The “largest tax increase” was a reference to the increase in sales and cigarette taxes the Legislature passed in 2015 to close a $400 million hole in the budget.
Melcher’s attendance at the chamber forum was rare instance of a Kansas conservative accepting an invitation to appear with a challenger.
In June, the League of Women Voters of Johnson County held two forums for candidates in contested primaries. No conservative incumbents showed up at either event.
At the League of Women Voters event in Overland Park, moderates hoping to oust conservatives argued that Brownback and other conservatives had put cutting taxes ahead of quality of life. “Life in Kansas was good to us until it wasn’t,” said Joy Koesten, a moderate who is opposing state Rep. Jerry Lunn in a House primary.
The League of Women Voters forums were not the only events that conservatives skipped. State Rep. Rob Bruchman did not attend a District 20 candidate forum hosted by the Overland Park and Leawood chambers of commerce. Moderate Jan Kessinger, Skubal’s occasional canvassing buddy, had the audience for himself.
Kessinger says it’s instructive that a Republican refused to make time for an event sponsored by a local chamber of commerce. “He’s hiding from his record,” Kessinger tells me.
Without dismal news from Topeka to explain to voters, the moderates positioned themselves as sober-thinking realists who have their priorities straight. Skubal’s campaign T-shirts read “Kansas common sense” on the back.
There’s a “happy warrior” aspect to the moderates’ campaign. Last week, Skubal’s Twitter account posted a picture of the candidate wearing a T-shirt soaked with sweat after a night of canvassing in the high heat. He was smiling.

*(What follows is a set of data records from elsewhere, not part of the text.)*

-- ==== Sys2Proof/Machine/Stats.lean ====
section
/-!
DEFINITION. Statistics: opcode 0x6E (R385), count tokens and records (R90-R92), and the error events that are only counted
(R238).
-/

namespace Sys2Proof.Machine

/-! ## The words (R385) -/

/-- STATCLS. -/
def statCls (v : Nat) : FaultInfo := { cls := clsRange, code := 0x034, opnd := v }

/-- `STAT.EMIT`: B is added to the unit's count of class A; a teller has no counts and writes 0. -/
def execStatEmit (o : FormR) (s : State) : Out :=
  fireTimed o.g (fun w x s =>
    let c := (s.readS w o.a.toNat).toNat
    let n := (s.readS w o.b.toNat).toNat % 2 ^ 32
    if c = 0 ∨ 5 < c then .error (statCls c)
    else
      let tag := s.tagOf w (field x 14 5).toNat (field x 9 5).toNat
      match w with
      | .tel .. => .ok { wr := writeS o.d.toNat tag 0 }
      | .elem pg pe _ _ =>
        let old := ((s.pe? pg pe).map fun e => e.live.cnts.getD (c - 1) 0).getD 0
        let new := min (2 ^ 32 - 1) (old + n)
        .ok { wr := writeS o.d.toNat tag (w64 new), outcome := new != 0
              ev := tab 5 fun i => if i + 1 = c then n else 0 }) s

/-- `STAT.CFG` fires: the array must be 8-byte aligned (ALIGN 0x009; log 42). -/
def execStatCfg (o : FormR) (s : State) : Out :=
  fireJob o.g (fun w _ s f =>
    match (alignFault 9 f.sa.toNat 8).orElse fun _ => s.telAddr w f.asid f.sa.toNat .load false with
    | some e => .error e
    | none => .ok { jobHolds f o.d.toNat (s.fc + 1) with plan := recParts f.sa.toNat 32 }) jobPost s

/-- The selected counter of `STAT.RD`, by set and index (log 43): none where the spec has none. -/
def State.statCtr (s : State) (w : Who) (set_ ix : Nat) : Option Nat :=
  match set_ with
  | 0 => if w.isElem ∧ ix % 8 < 5 then ((s.ten? w.page (ix / 8)).bind fun t => t.ctr[ix % 8]?) else none
  | 1 => (s.die w.die).corr[ix]?
  | 2 =>
    let l := s.link (ix / 8)
    if 11 < ix / 8 then none
    else match ix % 8 with
      | 0 => some l.turned
      | 1 => some l.refused
      | 2 => some (l.holdFc + match l.hold with
          | some (_, t) => s.fc - t
          | none => 0)
      | _ => none
  | 3 => match (s.die w.die).engs[ix / 8]?, ix % 8 with
    | some e, 0 => some e.cmds
    | some e, 1 => some e.bytes
    | _, _ => none
  | _ => none

/-- An element may read only what the debug policy opens of set 0 (R385, R415). -/
def State.statLevel (s : State) (w : Who) (set_ : Nat) : Bool :=
  !w.isElem || (set_ == 0 && bitAt (((s.ptn? (s.ptnOf w)).map (·.debug)).getD 0) 0)

/-- `STAT.RD`. -/
def execStatRd (o : FormR) (s : State) : Out :=
  fireTimed o.g (fun w x s =>
    let a := (s.readS w o.a.toNat).toNat
    if 65536 ≤ a ∨ 3 < a / 256 then .error (statCls a)
    else if !s.statLevel w (a / 256) then .error { cls := clsPriv, code := 2, opnd := a }
    else match s.statCtr w (a / 256) (a % 256) with
      | none => .error (statCls a)
      | some v => .ok { wr := writeS o.d.toNat (s.tagOf w (field x 14 5).toNat (field x 9 5).toNat) (w64 v)
                        outcome := w64 v != 0 }) s

/-- A configuration entry of a page: none past the end mark; an entry out of its limits configures nothing (log 42). -/
def statOf (b : List Byte) : Option (Nat × Option Stat) :=
  let pg := recNat b 0 2
  if pg = 0xFFFF then none
  else
    let ok := recNat b 4 2 / 2 ^ 14 == 1 && recNat b 8 8 % 64 == 0 && recNat b 0x10 4 != 0 && decide (recNat b 0x10 4 ≤ 2 ^ 20)
    some (pg, if ok then some ⟨recNat b 2 2, recNat b 4 2, recNat b 8 8, recNat b 0x10 4, []⟩ else none)

/-- The entries of a configuration array read so far, in order. -/
def statList (b : List Byte) : List (Option (Nat × Option Stat)) := (List.range (b.length / 32)).map fun i => statOf ((b.drop (32 * i)).take 32)

/-- What a configuration array sets, by page index. -/
def statPages (l : List (Option (Nat × Option Stat))) : List (Nat × Stat) :=
  l.flatMap fun x => match x with
    | some (pg, some y) => [(pg, y)]
    | _ => []

/-- `STAT.CFG` performed: its entries are read one by one, to the end mark (R385; at most 257, log 42). -/
def State.cfgStep (s : State) (f : Flight) : State :=
  match s.task? f.ptn f.sb.toNat with
  | none => s.flightFault f { cls := clsRange, code := 0x031, opnd := f.sb.toNat }
  | some k =>
    if k.st ≠ .queued ∧ k.st ≠ .preempted then s.flightFault f { cls := clsRange, code := 0x031, opnd := f.sb.toNat }
    else s.withRec f fun b s =>
      let es := statList b
      if es.length < 257 ∧ es.all (·.isSome) then
        s.modFlight f.fid fun f => { f with plan := f.plan ++ recParts (f.sa.toNat + b.length) 32 }
      else
        let l := statPages es
        let s := s.modTask k.ptn k.lseq fun k => { k with stats := l.foldl (fun m x => alSet x.1 x.2 m) k.stats }
        let s := { s with pages := s.pages.map fun ((g, p) : Nat × Page) =>
          if k.rgs.contains p.rg then match alGet p.pidx l with
            | some x => (g, { p with stat := some x })
            | none => (g, p)
          else (g, p) }
        s.performVal f (w64 l.length) (l ≠ []) false

/-! ## Count tokens and records (R90, R91) -/

/-- The counts of the tile a unit tells next: an ME's are those of its streams and of updates at its owner. -/
def Page.unitCnts (p : Page) (u : Nat) : List Nat :=
  let z := List.replicate 5 0
  if u < 16 then ((p.pes[u]?).map (·.live.cnts)).getD z
  else if u < 20 then ((p.mes[u - 16]?).map fun m =>
    m.streams.foldl (fun (a : List Nat) (st : Machine.Stream) => addCnts a (cntsOf m.told st.cnts)) m.cnts).getD z
  else if u < 22 then ((p.mtx.tens[u - 20]?).map (·.cnts)).getD z
  else p.saf.graphs.foldl (fun a g => addCnts a (cntsOf p.saf.told g.cnts)) z

/-- A unit's counts of its tile cleared, one more tile told. -/
def Page.tell (p : Page) (u : Nat) : Page :=
  let z := List.replicate 5 0
  if u < 16 then { p with pes := p.pes.modify u fun e => { e with live := { e.live with cnts := z, told := e.live.told + 1 } } }
  else if u < 20 then { p with mes := p.mes.modify (u - 16) fun m => { m with
    streams := m.streams.map fun (st : Machine.Stream) => { st with cnts := alDel m.told st.cnts }, cnts := z, told := m.told + 1 } }
  else if u < 22 then
    { p with mtx := { p.mtx with tens := p.mtx.tens.modify (u - 20) fun t => { t with cnts := z, told := t.told + 1 } } }
  else { p with saf := { p.saf with
    graphs := p.saf.graphs.map fun (g : Graph) => { g with cnts := alDel p.saf.told g.cnts }, told := p.saf.told + 1 } }

/-- A tenant whose instruction at the head has taken the closing token and is not done with it. -/
def Page.unitBusy (p : Page) (u : Nat) : Bool :=
  (u == 20 || u == 21) && ((p.mtx.tens[u - 20]?).map (·.run.isSome)).getD false

/-- A unit owes the counts of a closed tile. -/
def Page.owesCounts (p : Page) (u : Nat) : Bool :=
  decide (p.unitTold u < p.unitTiles u) && !p.unitHeld u && !p.unitBusy u

/-- A count token (R90): class, unit, count. -/
def countToken (cls u n : Nat) : Word := w64 (cls * 2 ^ 60 + u * 2 ^ 52 + min n (2 ^ 32 - 1))

/-- The count tokens of a unit's tile: one for each class whose count is not zero. -/
def countTokens (u : Nat) (c : List Nat) : List Word :=
  (List.range 5).filterMap fun i => if c.getD i 0 = 0 then none else some (countToken (i + 1) u (c.getD i 0))

/-- The counts by class that count tokens carry. -/
def tokenCounts (l : List Word) : List Nat :=
  tab 5 fun i => l.foldl (fun n t => if bits t.toNat 63 60 = i + 1 then n + bits t.toNat 31 0 else n) 0

/-- Counts of a tile merged exactly, saturating at 64 bits (R91). -/
def mergeCnts (a b : List Nat) : List Nat := tab 5 fun i => min (2 ^ 64 - 1) (a.getD i 0 + b.getD i 0)

/-- A unit's counts joined to its tile's. -/
def joinTile (pos u : Nat) (c : List Nat) : List TileStat → List TileStat
  | [] => [⟨pos, [(u, c)], false⟩]
  | x :: l => if x.pos = pos then { x with parts := alSet u c x.parts } :: l else x :: joinTile pos u c l

/-- `STAT_COUNT_EMIT` (R90): a unit that has ended a tile emits its counts and clears them; without a configured merge they
are discarded. -/
def execStatCountEmit (pg unit : Nat) (s : State) : Out :=
  match s.page? pg with
  | some p =>
    if !p.owesCounts unit then .next s
    else
      .next (s.modPage pg fun p =>
        let q := p.tell unit
        { q with stat := p.stat.map fun (x : Stat) =>
            if bitAt x.mask (unitGroup unit) then { x with tiles := joinTile (p.unitTold unit) unit (tokenCounts (countTokens unit (p.unitCnts unit))) x.tiles }
            else x })
  | none => .next s

/-- The counts of a tile. -/
def TileStat.sums (t : TileStat) : List Nat := t.parts.foldl (fun a c => mergeCnts a c.2) []

/-- The source groups of a tile: one whose units ended the tile counts as having contributed though all its counts are zero
(DESIGN CHOICE, log 133). -/
def TileStat.groups (t : TileStat) : Nat := t.parts.foldl (fun m c => m ||| 2 ^ unitGroup c.1) 0

/-- The record of a tile of an index (R91). -/
def TileStat.record (r : Region) (p : Page) (ix : Nat) (x : TileStat) : List Byte :=
  leBytes 8 (if r.ordered then r.ts + ix else ix) ++ leBytes 2 p.pidx ++ leBytes 2 x.groups ++
  leBytes 4 (if r.ordered then 0 else 1) ++ (tab 5 fun i => leBytes 8 (x.sums.getD i 0)).flatten ++ leBytes 8 0

/-- A tile's record written: where the region can be rolled back its counts are kept, since a tile re-run from a cut is
recorded again (R92). -/
def Page.recorded (p : Page) (t : TileStat) : Page :=
  { p with stat := p.stat.map fun y => { y with
    tiles := if p.rollback then y.tiles.map (fun z => if z = t then { z with written := true } else z)
             else y.tiles.filter (fun z => z != t) } }

/-- `STAT_RECORD_WRITE` (R90, R92): the ME writes the record of the first tile every source has told; an abandoned execution of a
tile has none. -/
def execStatRecordWrite (pg : Nat) (s : State) : Out :=
  match s.page? pg, s.regionOf pg with
  | some p, some r => match p.stat with
    | none => .next s
    | some x => match x.tiles.find? (p.recordDue x) with
      | none => .next s
      | some t =>
        let ix := r.tileOf t.pos
        let me := bits x.endp 13 8 % 4
        let va := x.base + 64 * (ix % max 1 x.nrec)
        let port : Port := .me pg me
        let drop (s : State) : State := s.modPage pg fun p => p.recorded t
        if s.abandoned r t.pos then .next (drop s)
        else
        let iv := ((s.me? pg me).map (·.ival)).getD 0
        match s.walk (dieOfPage pg) p.asid va with
        | .error c => .next ((drop s).raiseMe pg (4 * me) { cls := clsXlate, code := c, opnd := va })
        | .ok e => match s.accessFault (some (r.key, ix)) e .store false va with
          | some f => .next ((drop s).raiseMe pg (4 * me) f)
          | none => match s.write port (some (r.key, ix)) iv e.leaf (e.key va) (t.record r p ix) (allOnes 64) with
            | .ok s => .next (drop s)
            | .poison _ => .next (drop s)
            | .wait s => .next s
  | _, _ => .next s

/-! ## Errors of memories and latches (R238, R239) -/

/-- `CORRECTED_ERROR` (R238): counted in the die's counters, class 0 HBM, 1 vaults, 2 latches and queues. -/
def execCorrectedError (die cls : Nat) (s : State) : Out :=
  .next (s.modDie die fun d => { d with corr := d.corr.modify cls (· + 1) })

/-- `UNCORRECTABLE_ERROR` (R239): the block that holds the key is poisoned. -/
def execUncorrectableError (pa : Nat) (s : State) : Out := .next (s.poisonBlock pa)

/-- `LATCH_PARITY_ERROR` (R239): the token a latch held is poisoned: it becomes a poison marker (log 44). -/
def execLatchParityError (pg rt pos : Nat) (s : State) : Out :=
  .next (s.modPage pg fun p => { p with routes := p.routes.modify rt fun r =>
    if r.net = 3 then r
    else { r with latches := r.latches.modify pos fun t => t.map fun _ => ⟨tagCtl, BitVec.ofNat 512 (4 * 2 ^ 56)⟩ } })

end Sys2Proof.Machine
end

Kessinger, too, seems to relish the role of challenger. He tells me he knocked on the door of a house with his opponent’s sign in the front yard. Kessinger says he was greeted by a man who told the candidate that he had “some balls” to ring the doorbell. “I said, ‘Isn’t that someone you want in the Legislature — someone with balls?’ ”
Will sweat and moxie be enough? This is not the first election in which moderates have tried to push back against conservatives. Usually, the conservatives prevail. “They work, and they’ve got money,” says Burdett Loomis, a professor of political science at the University of Kansas.
Conservative politicians rely on evangelical Christians to show up and vote in primaries. The moderates running in Kansas are hoping that support for public schools and other government functions will eclipse the evangelicals’ passions.
A friend of Skubal’s helping him campaign in Overland Park asked Skubal what he should to say to a voter who asks about his position on abortion. Skubal encouraged him to keep the discussion brief. “I’m not a social-issue candidate,” he said.